▶ _Work request_:
Your answer should be every line of the records that contains the word "turn", copied as it stands.

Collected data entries

Segment Open

@[simp] theorem applyEffect_me_pram : (applyEffect eff opA prod s).me.pram = s.me.pram := by
  cases eff <;> simp [applyEffect]
theorem applyEffect_me_iram : (applyEffect eff opA prod s).me.iram =
    match eff with
    | .storeI m => Mem.write s.me.iram (ea s.me m) opA
    | _ => s.me.iram := by
  cases eff <;> simp [applyEffect]
@[simp] theorem applyEffect_me_pc : (applyEffect eff opA prod s).me.pc = s.me.pc := by
  cases eff <;> simp [applyEffect]
@[simp] theorem applyEffect_me_iramPos : (applyEffect eff opA prod s).me.iramPos = s.me.iramPos := by
  cases eff <;> simp [applyEffect]
@[simp] theorem applyEffect_me_a : (applyEffect eff opA prod s).me.a = s.me.a := by
  cases eff <;> simp [applyEffect]
@[simp] theorem applyEffect_me_b : (applyEffect eff opA prod s).me.b = s.me.b := by
  cases eff <;> simp [applyEffect]
@[simp] theorem applyEffect_me_skipfield : (applyEffect eff opA prod s).me.skipfield = s.me.skipfield := by
  cases eff <;> simp [applyEffect]
theorem applyEffect_me_interp : (applyEffect eff opA prod s).me.interp =
    match eff with
    | .seti => opA.extractLsb' 16 8
    | _ => s.me.interp := by
  cases eff <;> simp [applyEffect]
theorem applyEffect_me_carry : (applyEffect eff opA prod s).me.carry =
    match eff with
    | .carry => carryByte prod
    | _ => s.me.carry := by
  cases eff <;> simp [applyEffect]
@[simp] theorem applyEffect_me_prevOp : (applyEffect eff opA prod s).me.prevOp = s.me.prevOp := by
  cases eff <;> simp [applyEffect]
theorem applyEffect_me_host : (applyEffect eff opA prod s).me.host =
    match eff with
    | .host => opA.signExtend 32
    | _ => s.me.host := by
  cases eff <;> simp [applyEffect]
@[simp] theorem applyEffect_me_nxt : (applyEffect eff opA prod s).me.nxt = s.me.nxt := by
  cases eff <;> simp [applyEffect]
@[simp] theorem applyEffect_me_cur : (applyEffect eff opA prod s).me.cur = s.me.cur := by
  cases eff <;> simp [applyEffect]
@[simp] theorem applyEffect_me_rdLatch : (applyEffect eff opA prod s).me.rdLatch = s.me.rdLatch := by
  cases eff <;> simp [applyEffect]
theorem applyEffect_me_wrLatch : (applyEffect eff opA prod s).me.wrLatch =
    match eff with
    | .wl => opA
    | _ => s.me.wrLatch := by
  cases eff <;> simp [applyEffect]
theorem applyEffect_me_varOfs : (applyEffect eff opA prod s).me.varOfs =
    match eff with
    | .vo => opA.extractLsb' 8 16
    | _ => s.me.varOfs := by
  cases eff <;> simp [applyEffect]
@[simp] theorem applyEffect_me_eramOverlap : (applyEffect eff opA prod s).me.eramOverlap = s.me.eramOverlap := by
  cases eff <;> simp [applyEffect]
theorem applyEffect_gram : (applyEffect eff opA prod s).gram =
    match eff with
    | .storeG m => Mem.write s.gram (ea s.me m) opA
    | _ => s.gram := by
  cases eff <;> simp [applyEffect]
theorem applyEffect_coefBank : (applyEffect eff opA prod s).coefBank =
    match eff with
    | .cw c => Mem.write s.coefBank (bankIndex c) (opA.extractLsb' 16 8)
    | _ => s.coefBank := by
  cases eff <;> simp [applyEffect]
@[simp] theorem applyEffect_eram : (applyEffect eff opA prod s).eram = s.eram := by
  cases eff <;> simp [applyEffect]
@[simp] theorem applyEffect_eramPos : (applyEffect eff opA prod s).eramPos = s.eramPos := by
  cases eff <;> simp [applyEffect]
@[simp] theorem applyEffect_faults : (applyEffect eff opA prod s).faults = s.faults := by
  cases eff <;> simp [applyEffect]
@[simp] theorem applyEffect_active : (applyEffect eff opA prod s).active = s.active := by
  cases eff <;> simp [applyEffect]
@[simp] theorem applyEffect_calls : (applyEffect eff opA prod s).calls = s.calls := by
  cases eff <;> simp [applyEffect]
@[simp] theorem applyEffect_turn : (applyEffect eff opA prod s).turn = s.turn := by
  cases eff <;> simp [applyEffect]
@[simp] theorem applyEffect_reply : (applyEffect eff opA prod s).reply = s.reply := by
  cases eff <;> simp [applyEffect]
@[simp] theorem applyEffect_core_other :
    (applyEffect eff opA prod s).core s.active.other = s.core s.active.other := by
  cases eff <;> simp [applyEffect]
end effect

/-! ### The datapath -/

theorem datapath_me_a : (datapath p d s).me.a =
    if d.dst = .a then s.me.a.macWrite d.mode (macShifted p d s) else s.me.a := by
  cases h : d.dst <;> simp [datapath, macAccumulators, h]
theorem datapath_me_b : (datapath p d s).me.b =
    if d.dst = .b then s.me.b.macWrite d.mode (macShifted p d s) else s.me.b := by
  cases h : d.dst <;> simp [datapath, macAccumulators, h]
@[simp] theorem datapath_me_pram : (datapath p d s).me.pram = s.me.pram := by
  simp [datapath, macAccumulators]
theorem datapath_me_iram : (datapath p d s).me.iram =
    match d.effect with
    | .storeI m => Mem.write s.me.iram (ea s.me m) (operandA p s d.srcA)
    | _ => s.me.iram := by
  simp only [datapath, applyEffect_me_iram]; split <;> simp [macAccumulators, ea]
@[simp] theorem datapath_me_pc : (datapath p d s).me.pc = s.me.pc := by
  simp [datapath, macAccumulators]
@[simp] theorem datapath_me_iramPos : (datapath p d s).me.iramPos = s.me.iramPos := by
  simp [datapath, macAccumulators]
@[simp] theorem datapath_me_skipfield : (datapath p d s).me.skipfield = s.me.skipfield := by
  simp [datapath, macAccumulators]
theorem datapath_me_interp : (datapath p d s).me.interp =
    match d.effect with
    | .seti => (operandA p s d.srcA).extractLsb' 16 8
    | _ => s.me.interp := by
  simp only [datapath, applyEffect_me_interp]; split <;> simp [macAccumulators]
theorem datapath_me_carry : (datapath p d s).me.carry =
    match d.effect with
    | .carry => carryByte (macProduct p d s)
    | _ => s.me.carry := by
  simp only [datapath, applyEffect_me_carry]; split <;> simp [macAccumulators]
@[simp] theorem datapath_me_prevOp : (datapath p d s).me.prevOp = s.me.prevOp := by
  simp [datapath, macAccumulators]
theorem datapath_me_host : (datapath p d s).me.host =
    match d.effect with
    | .host => (operandA p s d.srcA).signExtend 32
    | _ => s.me.host := by
  simp only [datapath, applyEffect_me_host]; split <;> simp [macAccumulators]
@[simp] theorem datapath_me_nxt : (datapath p d s).me.nxt = s.me.nxt := by
  simp [datapath, macAccumulators]
@[simp] theorem datapath_me_cur : (datapath p d s).me.cur = s.me.cur := by
  simp [datapath, macAccumulators]
@[simp] theorem datapath_me_rdLatch : (datapath p d s).me.rdLatch = s.me.rdLatch := by
  simp [datapath, macAccumulators]
theorem datapath_me_wrLatch : (datapath p d s).me.wrLatch =
    match d.effect with
    | .wl => operandA p s d.srcA
    | _ => s.me.wrLatch := by
  simp only [datapath, applyEffect_me_wrLatch]; split <;> simp [macAccumulators]
theorem datapath_me_varOfs : (datapath p d s).me.varOfs =
    match d.effect with
    | .vo => (operandA p s d.srcA).extractLsb' 8 16
    | _ => s.me.varOfs := by
  simp only [datapath, applyEffect_me_varOfs]; split <;> simp [macAccumulators]
@[simp] theorem datapath_me_eramOverlap : (datapath p d s).me.eramOverlap = s.me.eramOverlap := by
  simp [datapath, macAccumulators]
theorem datapath_gram : (datapath p d s).gram =
    match d.effect with
    | .storeG m => Mem.write s.gram (ea s.me m) (operandA p s d.srcA)
    | _ => s.gram := by
  simp only [datapath, applyEffect_gram]; split <;> simp [macAccumulators, ea]
theorem datapath_coefBank : (datapath p d s).coefBank =
    match d.effect with
    | .cw c => Mem.write s.coefBank (bankIndex c) ((operandA p s d.srcA).extractLsb' 16 8)
    | _ => s.coefBank := by
  simp only [datapath, applyEffect_coefBank]; split <;> simp
@[simp] theorem datapath_eram : (datapath p d s).eram = s.eram := by simp [datapath]
@[simp] theorem datapath_eramPos : (datapath p d s).eramPos = s.eramPos := by simp [datapath]
@[simp] theorem datapath_faults : (datapath p d s).faults = s.faults := by simp [datapath]
@[simp] theorem datapath_active : (datapath p d s).active = s.active := by simp [datapath]
@[simp] theorem datapath_calls : (datapath p d s).calls = s.calls := by simp [datapath]
@[simp] theorem datapath_turn : (datapath p d s).turn = s.turn := by simp [datapath]
@[simp] theorem datapath_reply : (datapath p d s).reply = s.reply := by simp [datapath]
@[simp] theorem datapath_core_other :
    (datapath p d s).core s.active.other = s.core s.active.other := by
  have h := applyEffect_core_other (s.setMe (macAccumulators p d s)) d.effect
    (operandA p s d.srcA) (macProduct p d s)
  rw [State.active_setMe, State.core_other_setMe] at h
  exact h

Segment Closed

▶ _Finished exercise_:
@[simp] theorem applyEffect_turn : (applyEffect eff opA prod s).turn = s.turn := by
@[simp] theorem datapath_turn : (datapath p d s).turn = s.turn := by simp [datapath]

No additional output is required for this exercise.